I was soaked, but my brain was finally free.

“I can't sleep with him,” I said to the empty room. “Never again. I just can't.” But how was I going to save my company? Or was I going to just give it all up?

He brought a ring with him.

Abell wasn't playing around. He'd said he meant to marry me, to use me to keep his money, and he was serious. I was nothing to him, but... he was nothing to me. A guy like him was bad news.

All he wants from me is sex. The visual that brought—his muscles flexing, his cock ruddy with desire—had me shivering. All I want is...

What?

My company, I told myself. I can't lose that. But marrying Abell and being forced to give his father a grandkid, that was too much.

The memory of sleeping with Abell had me recalling the condoms spilling from his bedside table. I couldn't imagine needing so many.

If I marry him, I won't be seeing condoms.

Abell would fuck me, filling me with cum. That taboo realization had my heart throbbing almost as much as my clit. Stop it! You can't sleep with him!

But I did have to marry him. It was the only way to keep everyone happy.

Could we both get what we wanted without compromising?

If I talk to Abell, tell him I'll marry him as long as we never consummate it... Could that work?

I walked towards my bathroom, pulling my clothes off as I went.

We could lie.

Gripping the doorway, I grinned. It'd be easy enough. Get married, then say we're 'trying' to get pregnant, but it isn't working. That happened to people all the time! How could we be blamed if it didn't work out? Surely, the contract wouldn't be broken because of a 'biological' issue?

Feeling like a genius, I turned my shower on until the room billowed with steam. I hurried to wash up, eager to remove the day-old sweat. I know what I have to do. The plan I had gave me a sense of control.

After almost giving in to Abell like I had...

I needed all the control I could get.

****

When my alarm went off the next morning, I was ready for it.

Jumping out of bed, I stretched my arms wide, yawning.
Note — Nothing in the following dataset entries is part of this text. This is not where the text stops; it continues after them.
/-- Rows of the register map (R646 to R650). -/
def regTable1 : List RegDef :=
  [ ⟨"CHIP_FAULT", 0x300, 1, 0x4, 1, 0x4, 0x0, 0x0, 0xff1f0000, 0x7, 0x0⟩
  , ⟨"PWR_CFG", 0x400, 1, 0x4, 1, 0x4, 0x7300, 0xffff8, 0x0, 0x0, 0x0⟩
  , ⟨"PWR_CTL", 0x404, 1, 0x4, 1, 0x4, 0x0, 0x0, 0x0, 0x0, 0xffff0001⟩
  , ⟨"PWR_STAT", 0x408, 1, 0x4, 1, 0x4, 0x0, 0x0, 0x73, 0xf80, 0x0⟩
  , ⟨"PWR_VIN", 0x40c, 1, 0x4, 1, 0x4, 0xffff0000, 0xffff0000, 0xffff, 0x0, 0x0⟩
  , ⟨"PWR_TEMP", 0x410, 1, 0x4, 1, 0x4, 0x8000, 0xff00, 0xff, 0x0, 0x0⟩
  , ⟨"PWR_OPCFG", 0x414, 1, 0x4, 1, 0x4, 0x140c04, 0xff1f1f, 0x0, 0x0, 0x0⟩
  , ⟨"PWR_RGCFG", 0x420, 4, 0x4, 1, 0x4, 0x4, 0x7, 0x0, 0x0, 0x0⟩
  , ⟨"PWR_RGSTAT", 0x430, 4, 0x4, 1, 0x4, 0x0, 0xffff0000, 0x1ff, 0x200, 0x0⟩
  , ⟨"PWR_BUCK", 0x440, 1, 0x4, 1, 0x4, 0x1, 0x0, 0x3f, 0x3f0000, 0x0⟩
  , ⟨"EVC_PEND", 0x1000, 4, 0x4, 1, 0x4, 0x0, 0x0, 0x0, 0xffffffff, 0x0⟩
  , ⟨"EVC_EN0", 0x1010, 4, 0x4, 1, 0x4, 0x0, 0xffffffff, 0x0, 0x0, 0x0⟩
  , ⟨"EVC_EN1", 0x1020, 4, 0x4, 1, 0x4, 0x0, 0xffffffff, 0x0, 0x0, 0x0⟩
  , ⟨"EVC_ACT0", 0x1030, 4, 0x4, 1, 0x4, 0x0, 0x0, 0xffffffff, 0x0, 0x0⟩
  , ⟨"EVC_ACT1", 0x1040, 4, 0x4, 1, 0x4, 0x0, 0x0, 0xffffffff, 0x0, 0x0⟩
  , ⟨"EVC_NEXT0", 0x1050, 1, 0x4, 1, 0x4, 0x0, 0x0, 0x8000007f, 0x0, 0x0⟩
  , ⟨"EVC_NEXT1", 0x1054, 1, 0x4, 1, 0x4, 0x0, 0x0, 0x8000007f, 0x0, 0x0⟩
  , ⟨"EVC_CFG", 0x1060, 1, 0x4, 1, 0x4, 0x0, 0xf, 0x0, 0x0, 0x0⟩
  , ⟨"EVC_RAISE", 0x1064, 1, 0x4, 1, 0x4, 0x0, 0x0, 0x0, 0x0, 0x7f⟩
  , ⟨"EZ_CFG", 0x2000, 1, 0x4, 1, 0x4, 0x800, 0xff01, 0x0, 0x0, 0x0⟩
  , ⟨"EZ_LFREE", 0x2004, 1, 0x4, 1, 0x4, 0x8010080, 0x0, 0xfffffff, 0x0, 0x0⟩
  , ⟨"EZ_STORE", 0x2008, 1, 0x4, 1, 0x4, 0x0, 0x7ff0000, 0x7ff, 0x0, 0x0⟩
  , ⟨"EZ_STHWM", 0x200c, 1, 0x4, 1, 0x4, 0x300, 0x7ff, 0x0, 0x0, 0x0⟩
  , ⟨"EZ_CNT0", 0x2010, 1, 0x4, 1, 0x4, 0x0, 0xffffffff, 0x0, 0x0, 0x0⟩ ]

/-- Rows of the register map (R646 to R650). -/
def regTable2 : List RegDef :=
  [ ⟨"EZ_CNT1", 0x2014, 1, 0x4, 1, 0x4, 0x0, 0xffffffff, 0x0, 0x0, 0x0⟩
  , ⟨"EZ_CNT2", 0x2018, 1, 0x4, 1, 0x4, 0x0, 0xffffffff, 0x0, 0x0, 0x0⟩
  , ⟨"EZ_DISCWHY", 0x201c, 1, 0x4, 1, 0x4, 0x0, 0x0, 0xffff, 0x0, 0x0⟩
  , ⟨"EZ_CANCELLED", 0x2020, 1, 0x4, 1, 0x4, 0x0, 0xffffffff, 0x0, 0x0, 0x0⟩
  , ⟨"EZ_MIDICFG", 0x2040, 4, 0x4, 1, 0x4, 0x5, 0x1f, 0x0, 0x0, 0x0⟩
  , ⟨"EZ_MIDIERR", 0x2050, 4, 0x4, 1, 0x4, 0x0, 0xffffffff, 0x0, 0x0, 0x0⟩
  , ⟨"EZ_MIDIDROP", 0x2060, 1, 0x4, 1, 0x4, 0x0, 0xffffffff, 0x0, 0x0, 0x0⟩
  , ⟨"EZ_MPE", 0x2080, 20, 0x4, 1, 0x4, 0x100, 0x1ff, 0x0, 0x0, 0x0⟩
  , ⟨"EZ_DET", 0x2100, 16, 0x4, 1, 0x4, 0x20000000, 0xffffff7f, 0x0, 0x0, 0x0⟩
  , ⟨"EZ_MO", 0x2140, 2, 0x4, 1, 0x4, 0x0, 0x7f, 0x0, 0x0, 0x0⟩
  , ⟨"EZ_MOTX", 0x2148, 2, 0x4, 1, 0x4, 0x0, 0x0, 0x0, 0x0, 0xff⟩
  , ⟨"EZ_MOSTAT", 0x2150, 1, 0x4, 1, 0x4, 0x400040, 0x0, 0x7f007f, 0x800080, 0x0⟩
  , ⟨"PAL_CMD", 0x3000, 1, 0x4, 1, 0x4, 0x0, 0x0, 0x0, 0x0, 0x33f⟩
  , ⟨"PAL_STAT", 0x3004, 1, 0x4, 1, 0x4, 0x0, 0x0, 0xe007f, 0x10000, 0x0⟩
  , ⟨"PAL_CNT", 0x3008, 1, 0x4, 1, 0x4, 0x0, 0xffffffff, 0x0, 0x0, 0x0⟩
  , ⟨"PAL_CNT2", 0x300c, 1, 0x4, 1, 0x4, 0x0, 0x3fffff, 0x0, 0x0, 0x0⟩
  , ⟨"VX_LAST", 0x3010, 1, 0x4, 1, 0x4, 0x0, 0x0, 0xfffffff, 0x0, 0x0⟩
  , ⟨"VX_QUERY", 0x3014, 1, 0x4, 1, 0x4, 0x0, 0xffff, 0x0, 0x0, 0x0⟩
  , ⟨"VX_QINFO", 0x3018, 1, 0x4, 1, 0x4, 0x0, 0x0, 0xfffffc00, 0x0, 0x0⟩
  , ⟨"PAL_PCFG", 0x3110, 63, 0x10, 1, 0x4, 0x1410, 0x7ffff3f, 0x0, 0x0, 0x0⟩
  , ⟨"PAL_POL", 0x3114, 63, 0x10, 1, 0x4, 0xf000412, 0xf3f1f13, 0x0, 0x0, 0x0⟩
  , ⟨"PAL_PSTAT", 0x3118, 63, 0x10, 1, 0x4, 0x0, 0x0, 0x87ff000f, 0x0, 0x0⟩
  , ⟨"PAL_PCNT", 0x311c, 63, 0x10, 1, 0x4, 0x0, 0xffffffff, 0x0, 0x0, 0x0⟩
  , ⟨"CNV_ROVF", 0x4010, 4, 0x4, 1, 0x4, 0x0, 0x0, 0x0, 0xffff, 0x0⟩ ]

/-- Rows of the register map (R646 to R650). -/
def regTable3 : List RegDef :=
  [ ⟨"CNV_COVF", 0x4020, 1, 0x4, 1, 0x4, 0x0, 0x0, 0x0, 0xffffffff, 0x0⟩
  , ⟨"CNV_BFADE", 0x4030, 4, 0x4, 1, 0x4, 0x0, 0x0, 0xffffff, 0x0, 0x0⟩
  , ⟨"CNV_RBG", 0x4100, 64, 0x4, 1, 0x4, 0x67fffff, 0xfffffff, 0x0, 0x0, 0x0⟩
  , ⟨"CNV_RBD", 0x4200, 64, 0x4, 1, 0x4, 0x10, 0x1f, 0x0, 0x0, 0x0⟩
  , ⟨"CNV_CBG", 0x4300, 32, 0x4, 1, 0x4, 0x67fffff, 0xfffffff, 0x0, 0x0, 0x0⟩
  , ⟨"CNV_AOMAP", 0x4380, 4, 0x4, 1, 0x4, 0x0, 0x9f9f9f9f, 0x0, 0x0, 0x0⟩
  , ⟨"CNV_CVMAP", 0x4390, 8, 0x4, 1, 0x4, 0x0, 0x9f9f9f9f, 0x0, 0x0, 0x0⟩
  , ⟨"CNV_SAMAP", 0x43b0, 8, 0x4, 1, 0x4, 0x0, 0x9f9f9f9f, 0x0, 0x0, 0x0⟩
  , ⟨"AO_CTL", 0x5000, 16, 0x4, 1, 0x4, 0x100, 0x3ff, 0x0, 0x0, 0x0⟩
  , ⟨"AO_STAT", 0x5040, 1, 0x4, 1, 0x4, 0x0, 0x0, 0xffff, 0xffff0000, 0x0⟩
  , ⟨"CV_CFG", 0x5100, 32, 0x4, 1, 0x4, 0x0, 0x71f, 0x0, 0x0, 0x0⟩
  , ⟨"CV_CODE", 0x5180, 32, 0x4, 1, 0x4, 0x0, 0xffff, 0x0, 0x0, 0x0⟩
  , ⟨"CV_OUT", 0x5200, 32, 0x4, 1, 0x4, 0x0, 0x0, 0xfffff, 0x0, 0x0⟩
  , ⟨"CV_TRIM", 0x5280, 32, 0x4, 1, 0x4, 0x0, 0xfff00ff, 0x0, 0x0, 0x0⟩
  , ⟨"CV_SINC", 0x5300, 32, 0x4, 1, 0x4, 0x0, 0xffffffff, 0x0, 0x0, 0x0⟩
  , ⟨"CV_GAMP", 0x5380, 32, 0x4, 1, 0x4, 0x7fff, 0xffffffff, 0x0, 0x0, 0x0⟩
  , ⟨"CV_GCTL", 0x5400, 4, 0x10, 1, 0x4, 0x0, 0x10000, 0x107, 0x0, 0x20000⟩
  , ⟨"CV_GTRI", 0x5404, 4, 0x10, 1, 0x4, 0x0, 0xffffffff, 0x0, 0x0, 0x0⟩
  , ⟨"CV_GSAW", 0x5408, 4, 0x10, 1, 0x4, 0x0, 0xffffffff, 0x0, 0x0, 0x0⟩
  , ⟨"CV_GPEP", 0x540c, 4, 0x10, 1, 0x4, 0x0, 0xffffffff, 0x0, 0x0, 0x0⟩
  , ⟨"CV_PHRST", 0x5440, 1, 0x4, 1, 0x4, 0x0, 0x0, 0x0, 0x0, 0xffffffff⟩
  , ⟨"CV_STAT", 0x5444, 1, 0x4, 1, 0x4, 0x0, 0x20, 0xcc, 0x10, 0x0⟩
  , ⟨"CV_CNT", 0x5448, 1, 0x4, 1, 0x4, 0x0, 0xffffffff, 0x0, 0x0, 0x0⟩
  , ⟨"CV_ILIM", 0x544c, 1, 0x4, 1, 0x4, 0x0, 0x0, 0x0, 0xffffffff, 0x0⟩ ]

/-- Rows of the register map (R646 to R650). -/
def regTable4 : List RegDef :=
  [ ⟨"AI_CFG", 0x6000, 16, 0x4, 1, 0x4, 0x10b0, 0xf3ff3, 0x0, 0x0, 0x0⟩
  , ⟨"AI_RESP", 0x6040, 16, 0x4, 1, 0x4, 0x0, 0x7, 0x1f70, 0x0, 0x0⟩
  , ⟨"AI_STAT", 0x6080, 16, 0x4, 1, 0x4, 0x0, 0xffff0000, 0x7f43, 0x3c, 0x0⟩
  , ⟨"AI_DLY", 0x60c0, 16, 0x4, 1, 0x4, 0x0, 0x0, 0xfffff, 0x0, 0x0⟩
  , ⟨"AI_DATA", 0x6100, 16, 0x4, 1, 0x4, 0x80000000, 0x0, 0xffffffff, 0x0, 0x0⟩
  , ⟨"AI_DETCFG", 0x6140, 16, 0x4, 1, 0x4, 0x8808, 0xffffffff, 0x0, 0x0, 0x0⟩
  , ⟨"AI_DETTHR", 0x6180, 16, 0x4, 1, 0x4, 0x8000200, 0xffffffff, 0x0, 0x0, 0x0⟩
  , ⟨"AI_PEAK", 0x6200, 16, 0x4, 1, 0x4, 0x0, 0x0, 0xffffff, 0x0, 0x0⟩
  , ⟨"AI_RMS", 0x6240, 16, 0x4, 1, 0x4, 0x0, 0x0, 0xffffff, 0x0, 0x0⟩
  , ⟨"AI_ENV", 0x6280, 16, 0x4, 1, 0x4, 0x0, 0x0, 0xffffff, 0x0, 0x0⟩
  , ⟨"AI_DETHOLD", 0x62c0, 16, 0x4, 1, 0x4, 0x0, 0xffff, 0x0, 0x0, 0x0⟩
  , ⟨"AI_SYNC", 0x6300, 1, 0x4, 1, 0x4, 0x0, 0x0, 0x0, 0x0, 0xffff⟩
  , ⟨"SA_CFG", 0x7000, 4, 0x4, 1, 0x4, 0x4a300, 0xffff3, 0x0, 0x0, 0x0⟩
  , ⟨"SA_STAT", 0x7020, 4, 0x4, 1, 0x4, 0x0, 0x0, 0x3f01, 0x3c, 0x0⟩
  , ⟨"SA_RATIO", 0x7040, 4, 0x4, 1, 0x4, 0x0, 0x0, 0xffffffff, 0x0, 0x0⟩
  , ⟨"SA_PHERR", 0x7060, 4, 0x4, 1, 0x4, 0x0, 0x0, 0xffff, 0x0, 0x0⟩
  , ⟨"SA_HCFG", 0x7080, 2, 0x4, 1, 0x4, 0x100000, 0x3fffff, 0x0, 0x0, 0x0⟩
  , ⟨"SA_DATA", 0x7090, 2, 0x4, 1, 0x4, 0x80000000, 0x0, 0xffffffff, 0x0, 0x0⟩
  , ⟨"DMAn_SRC", 0x8000, 16, 0x20, 1, 0x4, 0x0, 0xffffffff, 0x0, 0x0, 0x0⟩
  , ⟨"DMAn_DST", 0x8004, 16, 0x20, 1, 0x4, 0x0, 0xffffffff, 0x0, 0x0, 0x0⟩
  , ⟨"DMAn_CNT", 0x8008, 16, 0x20, 1, 0x4, 0x0, 0xffffff, 0x0, 0x0, 0x0⟩
  , ⟨"DMAn_CFG", 0x800c, 16, 0x20, 1, 0x4, 0x4300, 0xff3f733f, 0x0, 0x0, 0x0⟩
  , ⟨"DMAn_CTL", 0x8010, 16, 0x20, 1, 0x4, 0x0, 0x0, 0x0, 0x0, 0x3⟩
  , ⟨"DMAn_STAT", 0x8014, 16, 0x20, 1, 0x4, 0x0, 0x0, 0xe3, 0x18, 0x0⟩ ]

/-- Rows of the register map (R646 to R650). -/
def regTable5 : List RegDef :=
  [ ⟨"DMA_ERR", 0x8400, 1, 0x4, 1, 0x4, 0x0, 0x0, 0x0, 0xffff, 0x0⟩
  , ⟨"TMRn_CFG", 0x9000, 16, 0x40, 1, 0x4, 0x0, 0x3fffffe0, 0x0, 0x0, 0x0⟩
  , ⟨"TMRn_IO", 0x9004, 16, 0x40, 1, 0x4, 0x0, 0xffffff00, 0x0, 0x0, 0x0⟩
  , ⟨"TMRn_CTL", 0x9008, 16, 0x40, 1, 0x4, 0x0, 0x3f01, 0x0, 0x0, 0x2⟩
  , ⟨"TMRn_CNT", 0x900c, 16, 0x40, 1, 0x4, 0x0, 0xffffffff, 0x0, 0x0, 0x0⟩
  , ⟨"TMRn_CMP0", 0x9010, 16, 0x40, 1, 0x4, 0x0, 0xffffffff, 0x0, 0x0, 0x0⟩
  , ⟨"TMRn_CMP1", 0x9014, 16, 0x40, 1, 0x4, 0x0, 0xffffffff, 0x0, 0x0, 0x0⟩
  , ⟨"TMRn_PER", 0x9018, 16, 0x40, 1, 0x4, 0x0, 0xffffffff, 0x0, 0x0, 0x0⟩
  , ⟨"TMRn_CAP", 0x901c, 16, 0x40, 1, 0x4, 0x0, 0x0, 0xffffffff, 0x0, 0x0⟩
  , ⟨"TMRn_STAT", 0x9020, 16, 0x40, 1, 0x4, 0x0, 0x0, 0x8, 0x37, 0x0⟩
  , ⟨"TMRn_HI", 0x9024, 16, 0x40, 1, 0x4, 0x0, 0x0, 0xffffffff, 0x0, 0x0⟩
  , ⟨"TMR_TRGSW", 0x9400, 1, 0x4, 1, 0x4, 0x0, 0x0, 0x0, 0x0, 0xffffffff⟩
  , ⟨"TMR_TRGSEEN", 0x9404, 1, 0x4, 1, 0x4, 0x0, 0x0, 0x0, 0xffffffff, 0x0⟩
  , ⟨"TMR_TCFG", 0x9410, 1, 0x4, 1, 0x4, 0x0, 0xfff07, 0x0, 0x0, 0x0⟩
  , ⟨"TMR_TCTL", 0x9414, 1, 0x4, 1, 0x4, 0x0, 0x0, 0x0, 0x0, 0x7⟩
  , ⟨"TMR_TBEAT", 0x9418, 1, 0x4, 1, 0x4, 0x5dc0, 0xffffff, 0x80000000, 0x0, 0x0⟩
  , ⟨"TMR_TPOS", 0x941c, 1, 0x4, 1, 0x4, 0x0, 0xffffffff, 0x0, 0x0, 0x0⟩
  , ⟨"MEM_ECC", 0xa000, 1, 0x4, 1, 0x4, 0x0, 0xffffffff, 0x0, 0x0, 0x0⟩
  , ⟨"MEM_EADDR", 0xa004, 1, 0x4, 1, 0x4, 0x0, 0x0, 0x8077ffff, 0x0, 0x0⟩
  , ⟨"MEM_SPARE", 0xa010, 8, 0x4, 1, 0x4, 0x0, 0x0, 0x3f, 0x0, 0x0⟩
  , ⟨"RST_CFG", 0xa100, 1, 0x4, 1, 0x4, 0x101, 0xff01, 0x0, 0x0, 0x0⟩
  , ⟨"RST_STAT", 0xa104, 1, 0x4, 1, 0x4, 0x0, 0x0, 0x3, 0x1c, 0x0⟩
  , ⟨"RST_POS", 0xa108, 1, 0x4, 1, 0x4, 0x0, 0x0, 0x3fff, 0x0, 0x0⟩
  , ⟨"RST_CCFG", 0xa110, 1, 0x4, 1, 0x4, 0xa000a03, 0xff00ff03, 0x0, 0x0, 0x0⟩ ]
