-- ==== Sys2Proof/Machine/State.lean ====
section
/-! DEFINITION. The machine's state and its reset. `Chip` is everything a reset of R526 clears or keeps in the keep-alive
domain; the banks and what outlasts every reset stand beside it, and the queue of waiting commands beside both. -/

namespace Sys2Proof.Machine

/-- A region's supervisor (R99, R110, R284, R321): its ready list, the entries selected, the entries the easel holds for
its full list, and its load path's requests, oldest first. -/
structure RegionSt where
  ready : List Entry := []
  sel : List Entry := []
  held : List Entry := []
  loads : List LoadReq := []
  deriving DecidableEq, Repr

/-- The device but for the banks and what outlasts every reset. The tables are keyed: `regs` by register address (an
unlisted register reads its reset value), `blocks` by 24 × region + block, `slots` by 40 × block key + slot (16 and 17 the
glaze contexts, 18 + slot the occupant that a dispatch has just replaced), `late` from a slot key to the key that holds the
occupant of the sample before, `tails` by slot key, the rest by their index. `trg` holds the trigger lines raised for the next cycle
and `trgNow` those of the cycle whose delivery has begun (R485). -/
structure Chip where
  regs : Tab Word := []
  ctr : Nat := 0
  clk : ClockSt := {}
  pal : Palette := {}
  blocks : Tab Block := []
  slots : Tab SlotSt := []
  late : Tab Nat := []
  tails : Tab (List Tail) := []
  regions : Tab RegionSt := []
  rmem : Tab RegionMem := []
  parts : Tab Part := []
  returned : List Entry := []
  ez : Easel := {}
  cnv : Canvas := {}
  ao : Tab AoChan := []
  cv : Tab CvChan := []
  cvg : Tab CvGroup := []
  cvNew : List CvExport := []
  cvNow : List CvExport := []
  pumpStop : Bool := false
  ai : Tab AiChan := []
  sa : Tab SaPort := []
  dma : Tab DmaChan := []
  dmaLast : Nat := 15
  tmr : Tab TimerSt := []
  tempo : Tempo := {}
  trg : List Nat := []
  trgNow : List Nat := []
  gpIn : BitVec 8 := 0
  host : HostPort := {}
  rep : RepairSt := {}
  boot : BootRec := {}
  saf : Saffron := {}
  tap : Tap := {}
  pwr : PowerSt := {}
  deriving DecidableEq, Repr

/-- The state: the commands waiting, first in first out, and the device. -/
structure State where
  pending : List Instr := []
  chip : Chip := {}
  mem : MemState := {}
  nv : NonVol := {}
  deriving DecidableEq, Repr

/-- Why a step could stop the machine. No meaning raises it. DESIGN CHOICE (assumption 90). -/
inductive Fault where
  /-- TEST is high: the factory test mode the manual does not cover (R621). No command drives TEST, so no step raises it
  (safe). -/
  | factoryTest
  deriving DecidableEq, Repr

/-- Why a step could be refused. -/
inductive Refusal where
  /-- A command with no meaning yet, by its mnemonic; raised by the arms of Dispatch alone (safe). -/
  | notModelled (mnemonic : String)
  deriving DecidableEq, Repr

/-- A CV group at reset: its Pepper register seeded with 0x8000_0001 XOR g, from which a and then b are drawn (R243, R380;
assumption 12). -/
def cvGroupReset (g : Nat) : CvGroup :=
  let l1 := pepper32 (0x80000001 ^^^ BitVec.ofNat 32 g)
  let l2 := pepper32 l1
  { lfsr := l2, a := (l1 >>> 8).setWidth 24, b := (l2 >>> 8).setWidth 24 }

/-- The CV groups at reset. -/
def cvGroupsReset : Tab CvGroup := (List.range 4).map fun g => (g, cvGroupReset g)

/-- The state after reset: every register at its reset value, which the spec gives as the state that a first boot with an
empty record presents when the host port opens (R546, R645): the engine stopped, no primer, no part, no voice, every queue
and memory empty (R527), the regions at the point that their blocks ask for (R598), and flash erased (assumption 3). DESIGN
CHOICE (assumption 4). DEDUCED (assumption 9). DEDUCED (assumption 46). -/
def State.reset : State := { chip := { cvg := cvGroupsReset, pwr := { point := [(0, 2), (1, 2), (2, 2), (3, 2)] } } }

end Sys2Proof.Machine
end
Through the white curtains of my bedroom window, the sun was a welcome beacon.

Yesterday, I'd awoken in a stranger's bed.

That had been the start of the worst day of my life.

But today, I thought, beginning my precise morning routine, Today, things will be different.

I wasn't excited about my plan, but it was a plan. That counted for something.

Having a way to make this mess result in some resemblance to the future I'd meticulously worked towards gave me a bit of strength.

In my mirror, I brushed my hair until it shined. I'd always struggled with frizz, so I made sure to take extra time to get every strand in place. When I was finished, I'd tied my hair back in my typical bun; shiny and immaculate.